Recorded data:
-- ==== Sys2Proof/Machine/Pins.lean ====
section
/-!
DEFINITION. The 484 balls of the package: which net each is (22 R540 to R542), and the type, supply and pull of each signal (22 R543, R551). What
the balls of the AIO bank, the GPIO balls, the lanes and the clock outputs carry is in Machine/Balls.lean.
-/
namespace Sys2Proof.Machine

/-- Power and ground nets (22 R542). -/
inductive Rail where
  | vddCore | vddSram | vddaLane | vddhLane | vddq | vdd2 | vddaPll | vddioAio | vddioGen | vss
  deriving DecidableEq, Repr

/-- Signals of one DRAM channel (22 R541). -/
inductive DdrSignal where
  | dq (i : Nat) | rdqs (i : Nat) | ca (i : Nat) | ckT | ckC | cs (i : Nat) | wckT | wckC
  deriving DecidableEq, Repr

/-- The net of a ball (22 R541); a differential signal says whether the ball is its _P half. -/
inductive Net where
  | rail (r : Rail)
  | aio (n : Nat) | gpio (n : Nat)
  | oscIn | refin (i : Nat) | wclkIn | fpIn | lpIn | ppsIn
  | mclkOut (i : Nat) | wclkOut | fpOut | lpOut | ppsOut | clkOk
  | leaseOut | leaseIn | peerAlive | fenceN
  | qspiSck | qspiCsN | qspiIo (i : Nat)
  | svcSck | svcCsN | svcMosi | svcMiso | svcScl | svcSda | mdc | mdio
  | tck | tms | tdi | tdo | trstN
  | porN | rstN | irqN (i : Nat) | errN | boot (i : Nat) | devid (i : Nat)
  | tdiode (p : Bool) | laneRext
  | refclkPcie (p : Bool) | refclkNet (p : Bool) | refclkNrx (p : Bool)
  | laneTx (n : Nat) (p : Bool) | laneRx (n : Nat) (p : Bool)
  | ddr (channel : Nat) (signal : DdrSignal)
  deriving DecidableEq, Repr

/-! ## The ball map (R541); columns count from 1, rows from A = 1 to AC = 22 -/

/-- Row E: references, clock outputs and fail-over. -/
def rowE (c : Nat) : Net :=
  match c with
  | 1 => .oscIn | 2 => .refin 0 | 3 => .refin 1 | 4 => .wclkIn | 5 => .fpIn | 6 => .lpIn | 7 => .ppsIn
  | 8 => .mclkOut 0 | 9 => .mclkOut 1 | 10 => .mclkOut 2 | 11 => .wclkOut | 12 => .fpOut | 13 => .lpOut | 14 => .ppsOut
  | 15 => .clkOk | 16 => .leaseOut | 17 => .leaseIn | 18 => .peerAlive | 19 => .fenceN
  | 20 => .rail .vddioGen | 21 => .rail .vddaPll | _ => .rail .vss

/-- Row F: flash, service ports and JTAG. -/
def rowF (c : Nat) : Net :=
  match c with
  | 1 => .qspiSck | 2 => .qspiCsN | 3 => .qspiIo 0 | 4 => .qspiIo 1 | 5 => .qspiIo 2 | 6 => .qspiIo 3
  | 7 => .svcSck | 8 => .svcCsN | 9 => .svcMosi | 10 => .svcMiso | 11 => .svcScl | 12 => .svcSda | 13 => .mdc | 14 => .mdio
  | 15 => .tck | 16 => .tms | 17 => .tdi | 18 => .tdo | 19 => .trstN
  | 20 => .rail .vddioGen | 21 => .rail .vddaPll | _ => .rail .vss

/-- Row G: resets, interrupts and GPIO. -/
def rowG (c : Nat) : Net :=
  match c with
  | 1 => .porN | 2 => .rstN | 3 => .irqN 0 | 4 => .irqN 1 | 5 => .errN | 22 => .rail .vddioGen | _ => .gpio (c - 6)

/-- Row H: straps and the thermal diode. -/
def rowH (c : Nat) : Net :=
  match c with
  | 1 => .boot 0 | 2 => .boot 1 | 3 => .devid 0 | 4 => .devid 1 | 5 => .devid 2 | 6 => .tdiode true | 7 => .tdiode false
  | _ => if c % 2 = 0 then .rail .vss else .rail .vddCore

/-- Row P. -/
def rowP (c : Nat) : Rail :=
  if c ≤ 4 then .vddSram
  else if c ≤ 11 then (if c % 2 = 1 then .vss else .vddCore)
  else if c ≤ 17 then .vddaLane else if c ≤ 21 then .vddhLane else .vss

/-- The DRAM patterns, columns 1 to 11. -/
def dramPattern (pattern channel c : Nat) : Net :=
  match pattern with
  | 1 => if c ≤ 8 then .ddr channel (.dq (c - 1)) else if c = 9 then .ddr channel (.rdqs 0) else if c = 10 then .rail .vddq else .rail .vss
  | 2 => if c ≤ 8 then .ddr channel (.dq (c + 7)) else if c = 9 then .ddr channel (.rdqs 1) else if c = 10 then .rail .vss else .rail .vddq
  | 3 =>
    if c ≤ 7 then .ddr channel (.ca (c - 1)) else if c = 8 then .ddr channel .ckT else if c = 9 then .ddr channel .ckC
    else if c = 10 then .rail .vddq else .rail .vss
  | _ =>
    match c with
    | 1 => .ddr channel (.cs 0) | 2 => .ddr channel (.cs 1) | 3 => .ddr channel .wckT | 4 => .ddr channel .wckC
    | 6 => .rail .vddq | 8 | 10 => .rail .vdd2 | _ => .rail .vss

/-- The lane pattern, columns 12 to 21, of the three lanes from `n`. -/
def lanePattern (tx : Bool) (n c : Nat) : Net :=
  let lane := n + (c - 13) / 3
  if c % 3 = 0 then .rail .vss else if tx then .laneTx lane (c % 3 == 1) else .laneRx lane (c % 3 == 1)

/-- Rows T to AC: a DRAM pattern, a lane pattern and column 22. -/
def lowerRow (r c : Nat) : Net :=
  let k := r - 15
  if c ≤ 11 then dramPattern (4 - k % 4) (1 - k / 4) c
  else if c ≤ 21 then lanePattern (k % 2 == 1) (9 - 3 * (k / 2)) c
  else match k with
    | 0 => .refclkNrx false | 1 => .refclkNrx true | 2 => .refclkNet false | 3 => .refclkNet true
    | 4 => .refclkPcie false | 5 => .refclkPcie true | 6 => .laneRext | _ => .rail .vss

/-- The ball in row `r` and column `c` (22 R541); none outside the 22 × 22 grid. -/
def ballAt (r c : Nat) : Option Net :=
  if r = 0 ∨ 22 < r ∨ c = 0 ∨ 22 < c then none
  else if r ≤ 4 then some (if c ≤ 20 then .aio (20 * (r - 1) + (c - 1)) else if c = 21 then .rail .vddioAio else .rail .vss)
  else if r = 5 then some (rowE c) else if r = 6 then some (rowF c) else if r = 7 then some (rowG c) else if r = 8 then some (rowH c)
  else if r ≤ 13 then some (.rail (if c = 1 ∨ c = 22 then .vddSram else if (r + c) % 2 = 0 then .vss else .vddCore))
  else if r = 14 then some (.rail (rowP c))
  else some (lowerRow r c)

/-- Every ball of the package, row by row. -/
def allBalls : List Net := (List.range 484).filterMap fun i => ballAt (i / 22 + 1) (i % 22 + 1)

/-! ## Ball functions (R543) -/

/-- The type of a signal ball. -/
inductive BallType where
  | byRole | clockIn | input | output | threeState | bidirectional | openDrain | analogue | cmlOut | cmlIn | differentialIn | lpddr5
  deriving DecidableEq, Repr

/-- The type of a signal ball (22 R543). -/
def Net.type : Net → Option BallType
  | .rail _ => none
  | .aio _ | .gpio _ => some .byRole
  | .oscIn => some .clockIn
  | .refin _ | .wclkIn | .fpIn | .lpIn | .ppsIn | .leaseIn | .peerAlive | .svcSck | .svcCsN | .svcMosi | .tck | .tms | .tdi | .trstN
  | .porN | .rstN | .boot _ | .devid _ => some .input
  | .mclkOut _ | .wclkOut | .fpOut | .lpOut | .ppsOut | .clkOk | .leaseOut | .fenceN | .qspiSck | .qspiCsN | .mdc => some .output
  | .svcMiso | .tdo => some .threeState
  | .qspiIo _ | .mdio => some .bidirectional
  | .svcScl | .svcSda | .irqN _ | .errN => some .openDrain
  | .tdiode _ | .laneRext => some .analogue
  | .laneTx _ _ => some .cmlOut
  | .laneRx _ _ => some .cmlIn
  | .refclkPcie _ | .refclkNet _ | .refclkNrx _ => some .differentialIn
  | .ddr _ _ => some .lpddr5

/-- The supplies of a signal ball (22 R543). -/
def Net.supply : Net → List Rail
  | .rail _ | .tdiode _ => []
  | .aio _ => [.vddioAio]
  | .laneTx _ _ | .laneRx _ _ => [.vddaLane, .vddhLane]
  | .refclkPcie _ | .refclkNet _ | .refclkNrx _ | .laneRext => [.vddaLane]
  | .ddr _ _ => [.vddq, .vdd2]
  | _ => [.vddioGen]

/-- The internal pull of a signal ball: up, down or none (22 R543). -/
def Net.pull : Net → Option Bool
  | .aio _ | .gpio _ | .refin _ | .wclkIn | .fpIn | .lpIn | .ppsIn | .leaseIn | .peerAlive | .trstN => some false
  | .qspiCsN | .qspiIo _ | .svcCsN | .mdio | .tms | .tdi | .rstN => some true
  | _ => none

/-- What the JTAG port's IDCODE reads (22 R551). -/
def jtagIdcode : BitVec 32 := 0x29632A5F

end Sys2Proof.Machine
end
* * *
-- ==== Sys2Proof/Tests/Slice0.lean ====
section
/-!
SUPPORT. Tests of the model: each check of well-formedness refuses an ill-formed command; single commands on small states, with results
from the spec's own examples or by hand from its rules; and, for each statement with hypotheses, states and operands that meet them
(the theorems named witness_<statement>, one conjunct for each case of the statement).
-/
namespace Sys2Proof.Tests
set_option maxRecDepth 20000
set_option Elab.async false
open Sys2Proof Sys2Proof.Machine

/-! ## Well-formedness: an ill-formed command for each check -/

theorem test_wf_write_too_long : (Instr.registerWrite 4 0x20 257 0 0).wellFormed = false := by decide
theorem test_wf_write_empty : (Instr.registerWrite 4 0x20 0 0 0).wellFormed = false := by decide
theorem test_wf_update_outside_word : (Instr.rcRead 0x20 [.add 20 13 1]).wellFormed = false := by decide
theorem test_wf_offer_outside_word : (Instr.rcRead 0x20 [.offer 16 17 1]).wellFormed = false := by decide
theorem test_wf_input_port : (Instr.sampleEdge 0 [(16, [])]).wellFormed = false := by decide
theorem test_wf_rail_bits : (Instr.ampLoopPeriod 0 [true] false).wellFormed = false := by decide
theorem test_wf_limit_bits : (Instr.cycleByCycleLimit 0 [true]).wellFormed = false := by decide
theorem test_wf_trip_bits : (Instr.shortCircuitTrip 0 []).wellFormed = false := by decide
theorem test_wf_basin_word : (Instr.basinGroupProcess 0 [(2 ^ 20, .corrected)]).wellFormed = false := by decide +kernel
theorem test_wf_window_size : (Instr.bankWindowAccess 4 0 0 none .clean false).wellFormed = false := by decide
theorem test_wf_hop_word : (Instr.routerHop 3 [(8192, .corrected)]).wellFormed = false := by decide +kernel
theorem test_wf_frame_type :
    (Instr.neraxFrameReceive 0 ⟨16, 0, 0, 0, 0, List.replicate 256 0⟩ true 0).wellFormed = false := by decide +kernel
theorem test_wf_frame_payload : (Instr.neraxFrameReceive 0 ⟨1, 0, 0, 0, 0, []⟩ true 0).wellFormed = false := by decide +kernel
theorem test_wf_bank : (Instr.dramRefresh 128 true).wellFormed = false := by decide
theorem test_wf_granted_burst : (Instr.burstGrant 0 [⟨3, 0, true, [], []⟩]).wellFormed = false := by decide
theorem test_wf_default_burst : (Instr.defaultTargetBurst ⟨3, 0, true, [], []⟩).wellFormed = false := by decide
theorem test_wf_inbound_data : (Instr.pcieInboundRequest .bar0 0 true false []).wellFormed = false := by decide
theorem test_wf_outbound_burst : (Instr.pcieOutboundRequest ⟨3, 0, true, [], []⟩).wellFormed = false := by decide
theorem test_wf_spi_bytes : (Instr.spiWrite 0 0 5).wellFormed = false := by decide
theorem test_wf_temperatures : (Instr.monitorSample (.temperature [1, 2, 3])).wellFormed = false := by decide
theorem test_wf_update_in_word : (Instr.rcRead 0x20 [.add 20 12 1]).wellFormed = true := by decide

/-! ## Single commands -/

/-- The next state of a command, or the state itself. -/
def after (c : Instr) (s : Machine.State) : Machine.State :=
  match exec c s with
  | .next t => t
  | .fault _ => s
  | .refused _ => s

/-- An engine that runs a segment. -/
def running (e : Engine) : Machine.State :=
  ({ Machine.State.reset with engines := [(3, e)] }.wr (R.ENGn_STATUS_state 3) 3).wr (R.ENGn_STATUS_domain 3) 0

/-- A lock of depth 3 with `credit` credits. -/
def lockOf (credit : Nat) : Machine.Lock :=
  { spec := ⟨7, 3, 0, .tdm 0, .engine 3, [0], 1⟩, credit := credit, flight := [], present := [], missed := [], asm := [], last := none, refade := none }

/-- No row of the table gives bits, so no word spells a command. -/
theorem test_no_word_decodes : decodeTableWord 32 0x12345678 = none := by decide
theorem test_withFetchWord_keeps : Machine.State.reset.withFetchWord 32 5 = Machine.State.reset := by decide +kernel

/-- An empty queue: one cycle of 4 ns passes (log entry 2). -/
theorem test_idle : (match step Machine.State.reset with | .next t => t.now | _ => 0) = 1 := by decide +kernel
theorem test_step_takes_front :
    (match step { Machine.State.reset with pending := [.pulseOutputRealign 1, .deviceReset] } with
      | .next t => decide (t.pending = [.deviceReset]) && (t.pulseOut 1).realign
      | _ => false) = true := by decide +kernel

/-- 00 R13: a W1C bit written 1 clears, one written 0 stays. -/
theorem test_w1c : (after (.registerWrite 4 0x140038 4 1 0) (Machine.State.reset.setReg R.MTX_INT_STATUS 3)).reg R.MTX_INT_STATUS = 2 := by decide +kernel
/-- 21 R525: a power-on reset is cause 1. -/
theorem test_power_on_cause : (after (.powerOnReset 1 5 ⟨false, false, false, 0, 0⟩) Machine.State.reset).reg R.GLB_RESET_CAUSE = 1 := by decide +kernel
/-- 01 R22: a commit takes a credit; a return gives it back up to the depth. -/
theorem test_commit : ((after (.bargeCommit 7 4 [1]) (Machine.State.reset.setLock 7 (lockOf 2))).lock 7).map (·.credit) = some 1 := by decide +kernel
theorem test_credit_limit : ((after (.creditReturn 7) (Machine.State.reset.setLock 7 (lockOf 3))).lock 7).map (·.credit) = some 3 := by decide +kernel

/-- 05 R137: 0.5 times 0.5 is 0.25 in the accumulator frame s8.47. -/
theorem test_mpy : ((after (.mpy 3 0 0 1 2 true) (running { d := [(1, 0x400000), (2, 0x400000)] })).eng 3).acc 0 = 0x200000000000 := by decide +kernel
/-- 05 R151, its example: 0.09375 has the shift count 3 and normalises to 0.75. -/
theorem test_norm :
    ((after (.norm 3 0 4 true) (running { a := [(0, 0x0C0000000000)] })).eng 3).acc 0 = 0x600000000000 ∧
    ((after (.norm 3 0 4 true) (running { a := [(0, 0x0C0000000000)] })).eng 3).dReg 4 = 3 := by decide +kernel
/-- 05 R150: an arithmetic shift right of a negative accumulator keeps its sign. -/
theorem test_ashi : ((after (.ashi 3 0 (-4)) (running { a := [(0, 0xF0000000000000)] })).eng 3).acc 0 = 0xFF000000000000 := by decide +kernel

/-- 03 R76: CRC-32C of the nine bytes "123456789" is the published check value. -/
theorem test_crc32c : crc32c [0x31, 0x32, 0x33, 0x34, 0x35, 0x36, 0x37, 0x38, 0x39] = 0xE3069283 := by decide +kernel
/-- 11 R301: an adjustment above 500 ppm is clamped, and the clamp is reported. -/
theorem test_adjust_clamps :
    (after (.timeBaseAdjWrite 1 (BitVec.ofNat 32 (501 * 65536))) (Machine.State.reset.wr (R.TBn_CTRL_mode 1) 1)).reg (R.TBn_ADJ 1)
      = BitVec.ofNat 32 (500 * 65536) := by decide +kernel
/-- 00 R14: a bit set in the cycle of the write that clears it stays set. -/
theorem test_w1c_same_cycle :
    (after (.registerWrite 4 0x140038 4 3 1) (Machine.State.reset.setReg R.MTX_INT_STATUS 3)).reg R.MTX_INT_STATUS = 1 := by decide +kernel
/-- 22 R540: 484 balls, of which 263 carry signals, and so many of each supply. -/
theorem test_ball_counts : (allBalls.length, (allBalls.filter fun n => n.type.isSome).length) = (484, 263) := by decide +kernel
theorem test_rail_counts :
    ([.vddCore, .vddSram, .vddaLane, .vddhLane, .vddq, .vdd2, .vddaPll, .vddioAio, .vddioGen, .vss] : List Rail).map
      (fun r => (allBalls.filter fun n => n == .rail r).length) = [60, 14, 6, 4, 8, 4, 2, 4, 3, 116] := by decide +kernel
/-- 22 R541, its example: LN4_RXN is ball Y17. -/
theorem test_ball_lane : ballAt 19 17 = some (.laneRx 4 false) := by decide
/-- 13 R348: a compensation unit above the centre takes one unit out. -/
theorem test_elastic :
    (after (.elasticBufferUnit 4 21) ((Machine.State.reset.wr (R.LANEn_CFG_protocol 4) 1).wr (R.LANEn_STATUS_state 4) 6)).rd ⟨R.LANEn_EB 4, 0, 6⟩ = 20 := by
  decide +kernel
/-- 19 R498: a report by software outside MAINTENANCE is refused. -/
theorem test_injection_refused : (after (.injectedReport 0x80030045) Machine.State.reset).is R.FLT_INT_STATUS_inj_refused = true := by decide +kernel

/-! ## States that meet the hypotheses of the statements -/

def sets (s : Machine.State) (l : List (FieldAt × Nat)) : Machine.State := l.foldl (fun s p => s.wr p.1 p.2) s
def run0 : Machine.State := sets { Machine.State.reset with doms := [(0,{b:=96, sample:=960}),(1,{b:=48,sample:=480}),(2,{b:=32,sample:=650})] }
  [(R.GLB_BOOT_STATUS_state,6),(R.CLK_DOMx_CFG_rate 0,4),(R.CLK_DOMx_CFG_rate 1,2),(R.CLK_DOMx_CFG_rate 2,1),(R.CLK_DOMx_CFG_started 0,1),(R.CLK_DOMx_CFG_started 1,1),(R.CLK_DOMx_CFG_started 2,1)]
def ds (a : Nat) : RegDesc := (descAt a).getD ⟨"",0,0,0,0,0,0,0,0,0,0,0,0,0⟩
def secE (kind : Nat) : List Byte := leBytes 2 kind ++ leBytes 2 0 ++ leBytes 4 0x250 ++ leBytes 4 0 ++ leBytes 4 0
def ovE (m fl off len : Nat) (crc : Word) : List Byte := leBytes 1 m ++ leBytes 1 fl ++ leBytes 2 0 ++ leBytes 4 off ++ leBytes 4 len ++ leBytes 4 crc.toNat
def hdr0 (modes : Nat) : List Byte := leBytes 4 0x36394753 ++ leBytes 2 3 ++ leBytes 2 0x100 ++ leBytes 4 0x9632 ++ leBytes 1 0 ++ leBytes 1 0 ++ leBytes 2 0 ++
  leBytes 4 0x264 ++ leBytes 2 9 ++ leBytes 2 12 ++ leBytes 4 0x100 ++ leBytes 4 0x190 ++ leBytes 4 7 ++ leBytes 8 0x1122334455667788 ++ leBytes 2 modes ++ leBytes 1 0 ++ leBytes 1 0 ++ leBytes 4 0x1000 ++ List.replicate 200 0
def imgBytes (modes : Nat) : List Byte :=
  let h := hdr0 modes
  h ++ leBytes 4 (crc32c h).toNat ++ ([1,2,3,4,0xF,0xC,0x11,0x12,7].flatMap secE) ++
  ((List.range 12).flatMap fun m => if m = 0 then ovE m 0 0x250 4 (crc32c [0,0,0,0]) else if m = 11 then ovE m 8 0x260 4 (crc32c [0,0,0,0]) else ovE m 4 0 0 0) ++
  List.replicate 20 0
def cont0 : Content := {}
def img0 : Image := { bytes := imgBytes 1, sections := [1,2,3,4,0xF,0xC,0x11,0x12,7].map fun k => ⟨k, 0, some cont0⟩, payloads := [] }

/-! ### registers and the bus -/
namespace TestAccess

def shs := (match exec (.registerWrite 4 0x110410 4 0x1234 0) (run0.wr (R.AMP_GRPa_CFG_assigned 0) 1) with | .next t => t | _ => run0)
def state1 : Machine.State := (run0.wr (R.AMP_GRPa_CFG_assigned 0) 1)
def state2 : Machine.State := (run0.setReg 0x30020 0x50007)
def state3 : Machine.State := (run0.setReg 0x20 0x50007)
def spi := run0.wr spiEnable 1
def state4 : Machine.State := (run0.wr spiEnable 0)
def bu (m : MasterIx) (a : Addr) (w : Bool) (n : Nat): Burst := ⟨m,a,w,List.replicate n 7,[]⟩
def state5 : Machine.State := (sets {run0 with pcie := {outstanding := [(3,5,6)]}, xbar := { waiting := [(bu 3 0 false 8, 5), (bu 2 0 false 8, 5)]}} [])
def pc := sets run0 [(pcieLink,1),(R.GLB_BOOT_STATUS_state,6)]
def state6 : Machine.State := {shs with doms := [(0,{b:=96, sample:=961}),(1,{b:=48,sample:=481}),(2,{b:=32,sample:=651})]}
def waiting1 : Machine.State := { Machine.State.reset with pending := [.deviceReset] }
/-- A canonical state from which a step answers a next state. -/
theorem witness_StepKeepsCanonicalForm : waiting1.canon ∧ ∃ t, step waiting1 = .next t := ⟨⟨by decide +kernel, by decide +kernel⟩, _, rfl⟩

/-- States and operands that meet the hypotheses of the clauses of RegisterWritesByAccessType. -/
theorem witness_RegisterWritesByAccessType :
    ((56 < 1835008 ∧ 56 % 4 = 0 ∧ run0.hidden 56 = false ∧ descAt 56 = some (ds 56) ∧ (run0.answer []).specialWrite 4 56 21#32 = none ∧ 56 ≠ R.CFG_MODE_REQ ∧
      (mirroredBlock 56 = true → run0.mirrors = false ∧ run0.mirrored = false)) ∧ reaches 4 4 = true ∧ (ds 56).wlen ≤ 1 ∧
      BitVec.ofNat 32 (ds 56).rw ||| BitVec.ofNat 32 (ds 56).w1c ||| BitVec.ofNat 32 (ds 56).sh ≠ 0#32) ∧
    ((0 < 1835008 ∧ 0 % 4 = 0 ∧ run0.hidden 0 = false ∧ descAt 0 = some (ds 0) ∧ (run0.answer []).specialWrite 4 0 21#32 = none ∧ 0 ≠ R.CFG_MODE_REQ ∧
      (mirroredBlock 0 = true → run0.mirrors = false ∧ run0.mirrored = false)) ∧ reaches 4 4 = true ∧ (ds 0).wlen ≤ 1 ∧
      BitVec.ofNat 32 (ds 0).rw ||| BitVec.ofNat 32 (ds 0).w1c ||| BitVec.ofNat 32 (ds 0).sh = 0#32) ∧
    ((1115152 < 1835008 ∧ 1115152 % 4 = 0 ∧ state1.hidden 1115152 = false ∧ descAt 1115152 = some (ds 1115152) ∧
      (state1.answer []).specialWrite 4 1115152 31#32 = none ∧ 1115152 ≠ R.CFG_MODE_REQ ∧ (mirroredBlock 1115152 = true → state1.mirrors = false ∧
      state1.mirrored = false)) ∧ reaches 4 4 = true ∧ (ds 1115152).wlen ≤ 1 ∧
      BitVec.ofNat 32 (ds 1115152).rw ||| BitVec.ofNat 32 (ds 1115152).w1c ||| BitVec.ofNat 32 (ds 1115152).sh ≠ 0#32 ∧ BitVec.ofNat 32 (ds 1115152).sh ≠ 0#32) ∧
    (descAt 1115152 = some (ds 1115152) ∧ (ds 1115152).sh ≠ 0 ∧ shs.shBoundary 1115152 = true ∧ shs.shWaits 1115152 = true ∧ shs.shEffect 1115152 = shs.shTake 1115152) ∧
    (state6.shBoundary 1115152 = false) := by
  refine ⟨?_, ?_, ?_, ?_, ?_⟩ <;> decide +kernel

YOUR OBJECTIVE: Word for word, restate the lines above from the line containing "else match k with" through the line containing "def ballAt (r", with both included and nothing else.

WRITTEN RESPONSE:
  else match k with
    | 0 => .refclkNrx false | 1 => .refclkNrx true | 2 => .refclkNet false | 3 => .refclkNet true
    | 4 => .refclkPcie false | 5 => .refclkPcie true | 6 => .laneRext | _ => .rail .vss

/-- The ball in row `r` and column `c` (22 R541); none outside the 22 × 22 grid. -/
def ballAt (r c : Nat) : Option Net :=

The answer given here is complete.